There are many methods that have been developed to prevent or reduce pattern collapse in technical processes [14,15,16,17,18,19], but it is still a challenge to keep HARMS upright without collapse. In order to ensure the microstructures meet the design requirements, it’s vital to monitor the quality of the structures after each process without bringing additional defects to the pattern or interrupting the fabrication processes. In general, height, linewidth and the shape of the sidewall of the microstructure need to be detected. For HARMS, the shape of the sidewall is the most important feature to characterize the quality of the structure. Almost all deformations of the microstructure are reflected in the changes of the shape of the sidewalls. The slight deformation of the sidewalls can have a great influence on HARMS, and the detection of the sidewalls is of great significance.
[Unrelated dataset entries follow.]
-- ==== Sys2Proof/Machine/Access.lean ====
section
/-! DEFINITION. Access to the parts of the state by number, and the changes of them: every change of an item held in
two versions goes through its pending slot (R28, R30). -/
namespace Sys2Proof.Machine

/-- The epoch (R30). -/
def State.e (s : State) : W32 := s.tick.epochA

/-- Entry `k` of `slices` as the module works on it: pending if written in this tick (R28). -/
def State.slice (s : State) (k : Nat) : SliceS := Tab.cur {} s.slices k
/-- The committed version of entry `k` of `slices` (R28, R30). -/
def State.comSlice (s : State) (k : Nat) : SliceS := Tab.comAt {} s.e s.slices k
/-- A pending change of entry `k` of `slices` (R30). -/
def State.updSlice (s : State) (k : Nat) (f : SliceS → SliceS) : State :=
  { s with slices := Tab.putBy {} s.e s.slices k f }

/-- Entry `k` of `attach` as the module works on it: pending if written in this tick (R28). -/
def State.attachAt (s : State) (k : Nat) : Option (Sys2Proof.Slice × Bool) := Tab.cur none s.attach k
/-- The committed version of entry `k` of `attach` (R28, R30). -/
def State.comAttach (s : State) (k : Nat) : Option (Sys2Proof.Slice × Bool) := Tab.comAt none s.e s.attach k
/-- A pending change of entry `k` of `attach` (R30). -/
def State.updAttach (s : State) (k : Nat) (f : Option (Sys2Proof.Slice × Bool) → Option (Sys2Proof.Slice × Bool)) : State :=
  { s with attach := Tab.putBy none s.e s.attach k f }

/-- Entry `k` of `plan` as the module works on it: pending if written in this tick (R28; log entry 81). -/
def State.planAt (s : State) (k : Nat) : Option DevId := Tab.cur none s.plan k
/-- The committed version of entry `k` of `plan` (R28, R30). -/
def State.comPlan (s : State) (k : Nat) : Option DevId := Tab.comAt none s.e s.plan k
/-- A pending change of entry `k` of `plan` (R30; log entry 81). -/
def State.updPlan (s : State) (k : Nat) (f : Option DevId → Option DevId) : State :=
  { s with plan := Tab.putBy none s.e s.plan k f }

/-- Entry `k` of `srcCfg` as the module works on it: pending if written in this tick (R28). -/
def State.srcCfgAt (s : State) (k : Nat) : SrcCfg := Tab.cur {} s.srcCfg k
/-- The committed version of entry `k` of `srcCfg` (R28, R30). -/
def State.comSrcCfg (s : State) (k : Nat) : SrcCfg := Tab.comAt {} s.e s.srcCfg k
/-- A pending change of entry `k` of `srcCfg` (R30). -/
def State.updSrcCfg (s : State) (k : Nat) (f : SrcCfg → SrcCfg) : State :=
  { s with srcCfg := Tab.putBy {} s.e s.srcCfg k f }

/-- Entry `k` of `ctxs` as the module works on it: pending if written in this tick (R28). -/
def State.ctx (s : State) (k : Nat) : Ctx := Tab.cur {} s.ctxs k
/-- The committed version of entry `k` of `ctxs` (R28, R30). -/
def State.comCtx (s : State) (k : Nat) : Ctx := Tab.comAt {} s.e s.ctxs k
/-- A pending change of entry `k` of `ctxs` (R30). -/
def State.updCtx (s : State) (k : Nat) (f : Ctx → Ctx) : State :=
  { s with ctxs := Tab.putBy {} s.e s.ctxs k f }

/-- Entry `k` of `devs` as the module works on it: pending if written in this tick (R28). -/
def State.dev (s : State) (k : Nat) : Dev := Tab.cur {} s.devs k
/-- The committed version of entry `k` of `devs` (R28, R30). -/
def State.comDev (s : State) (k : Nat) : Dev := Tab.comAt {} s.e s.devs k
/-- A pending change of entry `k` of `devs` (R30). -/
def State.updDev (s : State) (k : Nat) (f : Dev → Dev) : State :=
  { s with devs := Tab.putBy {} s.e s.devs k f }

/-- Entry `k` of `devX` as the module works on it: pending if written in this tick (R28). -/
def State.devXAt (s : State) (k : Nat) : DevX := Tab.cur {} s.devX k
/-- The committed version of entry `k` of `devX` (R28, R30). -/
def State.comDevX (s : State) (k : Nat) : DevX := Tab.comAt {} s.e s.devX k
/-- A pending change of entry `k` of `devX` (R30). -/
def State.updDevX (s : State) (k : Nat) (f : DevX → DevX) : State :=
  { s with devX := Tab.putBy {} s.e s.devX k f }

/-- Entry `k` of `pins` as the module works on it: pending if written in this tick (R28). -/
def State.pinAt (s : State) (k : Nat) : Option Sys2Proof.Slice := Tab.cur none s.pins k
/-- The committed version of entry `k` of `pins` (R28, R30). -/
def State.comPin (s : State) (k : Nat) : Option Sys2Proof.Slice := Tab.comAt none s.e s.pins k
/-- A pending change of entry `k` of `pins` (R30). -/
def State.updPin (s : State) (k : Nat) (f : Option Sys2Proof.Slice → Option Sys2Proof.Slice) : State :=
  { s with pins := Tab.putBy none s.e s.pins k f }

/-- Entry `k` of `enums` as the module works on it: pending if written in this tick (R28). -/
def State.enum (s : State) (k : Nat) : EnumS := Tab.cur {} s.enums k
/-- The committed version of entry `k` of `enums` (R28, R30). -/
def State.comEnum (s : State) (k : Nat) : EnumS := Tab.comAt {} s.e s.enums k
/-- A pending change of entry `k` of `enums` (R30). -/
def State.updEnum (s : State) (k : Nat) (f : EnumS → EnumS) : State :=
  { s with enums := Tab.putBy {} s.e s.enums k f }

/-- Entry `k` of `trees` as the module works on it: pending if written in this tick (R28). -/
def State.tree (s : State) (k : Nat) : TreeS := Tab.cur {} s.trees k
/-- The committed version of entry `k` of `trees` (R28, R30). -/
def State.comTree (s : State) (k : Nat) : TreeS := Tab.comAt {} s.e s.trees k
/-- A pending change of entry `k` of `trees` (R30). -/
def State.updTree (s : State) (k : Nat) (f : TreeS → TreeS) : State :=
  { s with trees := Tab.putBy {} s.e s.trees k f }

/-- Entry `k` of `sched` as the module works on it: pending if written in this tick (R28). -/
def State.schedAt (s : State) (k : Nat) : SchedS := Tab.cur {} s.sched k
/-- The committed version of entry `k` of `sched` (R28, R30). -/
def State.comSched (s : State) (k : Nat) : SchedS := Tab.comAt {} s.e s.sched k
/-- A pending change of entry `k` of `sched` (R30). -/
def State.updSched (s : State) (k : Nat) (f : SchedS → SchedS) : State :=
  { s with sched := Tab.putBy {} s.e s.sched k f }

/-- Entry `k` of `queues` as the module works on it: pending if written in this tick (R28). -/
def State.queue (s : State) (k : Nat) : QueueS := Tab.cur {} s.queues k
/-- The committed version of entry `k` of `queues` (R28, R30). -/
def State.comQueue (s : State) (k : Nat) : QueueS := Tab.comAt {} s.e s.queues k
/-- A pending change of entry `k` of `queues` (R30). -/
def State.updQueue (s : State) (k : Nat) (f : QueueS → QueueS) : State :=
  { s with queues := Tab.putBy {} s.e s.queues k f }

/-- Entry `k` of `chans` as the module works on it: pending if written in this tick (R28). -/
def State.chan (s : State) (k : Nat) : ChS := Tab.cur {} s.chans k
/-- The committed version of entry `k` of `chans` (R28, R30). -/
def State.comChan (s : State) (k : Nat) : ChS := Tab.comAt {} s.e s.chans k
/-- A pending change of entry `k` of `chans` (R30). -/
def State.updChan (s : State) (k : Nat) (f : ChS → ChS) : State :=
  { s with chans := Tab.putBy {} s.e s.chans k f }

/-- Entry `k` of `tasks` as the module works on it: pending if written in this tick (R28). -/
def State.task (s : State) (k : Nat) : TaskS := Tab.cur {} s.tasks k
/-- The committed version of entry `k` of `tasks` (R28, R30). -/
def State.comTask (s : State) (k : Nat) : TaskS := Tab.comAt {} s.e s.tasks k
/-- A pending change of entry `k` of `tasks` (R30). -/
def State.updTask (s : State) (k : Nat) (f : TaskS → TaskS) : State :=
  { s with tasks := Tab.putBy {} s.e s.tasks k f }

/-- Entry `k` of `flows` as the module works on it: pending if written in this tick (R28). -/
def State.flowAt (s : State) (k : Nat) : FlowS := Tab.cur {} s.flows k
/-- The committed version of entry `k` of `flows` (R28, R30). -/
def State.comFlow (s : State) (k : Nat) : FlowS := Tab.comAt {} s.e s.flows k
/-- A pending change of entry `k` of `flows` (R30). -/
def State.updFlow (s : State) (k : Nat) (f : FlowS → FlowS) : State :=
  { s with flows := Tab.putBy {} s.e s.flows k f }
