-- ==== Sys2Proof/Machine/WireCost.lean ====
section
/-! DEFINITION. Wire cost (R223 to R225), notice allowances and TREE_ALLOW (R232, R235). -/
namespace Sys2Proof.Machine

open Sys2Proof

/-! The constants of R223 in tenths of a nanosecond. -/

def tkOf : Speed → Nat
  | .field => 114000 | .plant => 12000 | .cabinet => 1920 | .none => 0
def hsOf : Speed → Nat
  | .field => 66000 | .plant => 7200 | .cabinet => 1152 | .none => 0
/-- d(L) of R223. -/
def dataOf (sp : Speed) (l : Nat) : Nat :=
  if l = 0 then hsOf sp
  else match sp with
    | .field => (98 + 8 * l) * 1000
    | .plant => (26 + 2 * l) * 400
    | .cabinet => (13 + l) * 128
    | .none => 0
def gapOf : Speed → Nat
  | .field => 2000 | .plant => 800 | .cabinet => 640 | .none => 0
def gwOf : Speed → Nat
  | .field => 100000 | .plant => 20000 | .cabinet => 20000 | .none => 0
def toOf : Speed → Nat
  | .field => 800000 | .plant => 120000 | .cabinet => 65000 | .none => 0
def taOf : Nat := 2500

/-- A of an OUT sheaf of n packets of L bytes (R224). -/
def outA (sp : Speed) (n l : Nat) : Nat := tkOf sp + n * (gapOf sp + dataOf sp l) + toOf sp + hsOf sp + taOf
/-- A of an IN sheaf (R224). -/
def inA (sp : Speed) (n l : Nat) : Nat :=
  tkOf sp + toOf sp + n * dataOf sp l + (n - 1) * gwOf sp + taOf + hsOf sp + gapOf sp
/-- A of a PING (R224). -/
def pingA (sp : Speed) : Nat := tkOf sp + toOf sp + hsOf sp + taOf

/-- W in system clocks (R224): (1 + RTY) × A by 10 ns, rounded up. -/
def wireClocks (rty a : Nat) : Nat := ((1 + rty) * a + 99) / 100

/-- W of a bus instruction of a kind with CNT n − 1, at an MPS and a speed (R224, R225). -/
def wireCost (k : WKind) (sp : Speed) (n rty mps : Nat) : Nat :=
  match k with
  | .poll => wireClocks rty (inA sp 1 mps)
  | .take | .setup | .defer => wireClocks rty (inA sp n mps)
  | .give => wireClocks rty (outA sp n mps)
  | .ping => wireClocks rty (pingA sp)
  | .probe us => us * 100 + 50

/-- The notice allowance of a port in a tick of the frame's phase (R156, R232). -/
def noticeAllow (sp : Speed) (phase : Nat) : Nat :=
  match sp with
  | .cabinet => 26
  | .plant => 128
  | .field => if phase = 0 then 1160 else 0
  | .none => 0

/-- The default and the minimum of TREE_ALLOW at a speed (R235). -/
def treeDefault : Speed → Nat
  | .cabinet => 2426 | .plant => 2058 | .field => 0 | .none => 0
def treeMin : Speed → Nat
  | .cabinet => 776 | .plant => 1785 | .field => 0 | .none => 0

/-- TREE_ALLOW in force for a warden's value, if any, at a speed (R235): the minimum where that value falls below it. -/
def treeAllowAt (warden : Option Nat) (sp : Speed) : Nat :=
  match sp with
  | .none | .field => 0
  | _ => match warden with
    | some v => max v (treeMin sp)
    | none => treeDefault sp

/-- The speed of a code of R162. -/
def speedOf (n : Nat) : Speed :=
  match n with
  | 1 => .field
  | 2 => .plant
  | 3 => .cabinet
  | _ => .none

/-- The speed of a context. -/
def Ctx.sp (c : Ctx) : Speed := speedOf c.speed.toNat

/-- TREE_ALLOW of a port as the shuttle uses it (R231, R235). -/
def State.treeAllow (s : State) (p : Nat) : Nat := treeAllowAt (s.schedAt p).wardenAllow (s.port p).speed

/-- The phase of the tick in its frame of eight (R64, R229). -/
def State.phase (s : State) : Nat := s.now % 8

end Sys2Proof.Machine
end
For the detection of HARMS, the current methods include optical microscopy, white light interferometry [20,21], scanning electron microscopy (SEM) [22,23], optical scatterometry [24,25], small-angle X-ray scattering metrology [26,27], atomic force microscopy [25,28], and stylus profiler [25,29]. It’s a challenge for these methods to quickly detect such microstructures with the height of hundreds of microns during the fabrication processes. Optical microscopy and white light interferometry can measure the linewidth at the top of the microstructure, but the measurement of the shape of the sidewall is difficult for them. SEM can measure microstructures with high accuracy. However, microstructures are usually in a variety of environments during the fabrication processes and are not suitable for SEM measurement. Optical scatterometry and small-angle X-ray scattering metrology can be used to detect nanostructures with sub-nanometer precision, rather than the microstructures of ten to hundreds of microns. As for atomic force microscopy, and stylus profiler, it is difficult to insert a scanning probe into the bottom, which is several hundred microns deep.

In general, it seems inappropriate for these methods to detect microstructures with the height of several hundred microns during the fabrication processes. Thus, a high-efficiency detection method is required to detect the HARMS.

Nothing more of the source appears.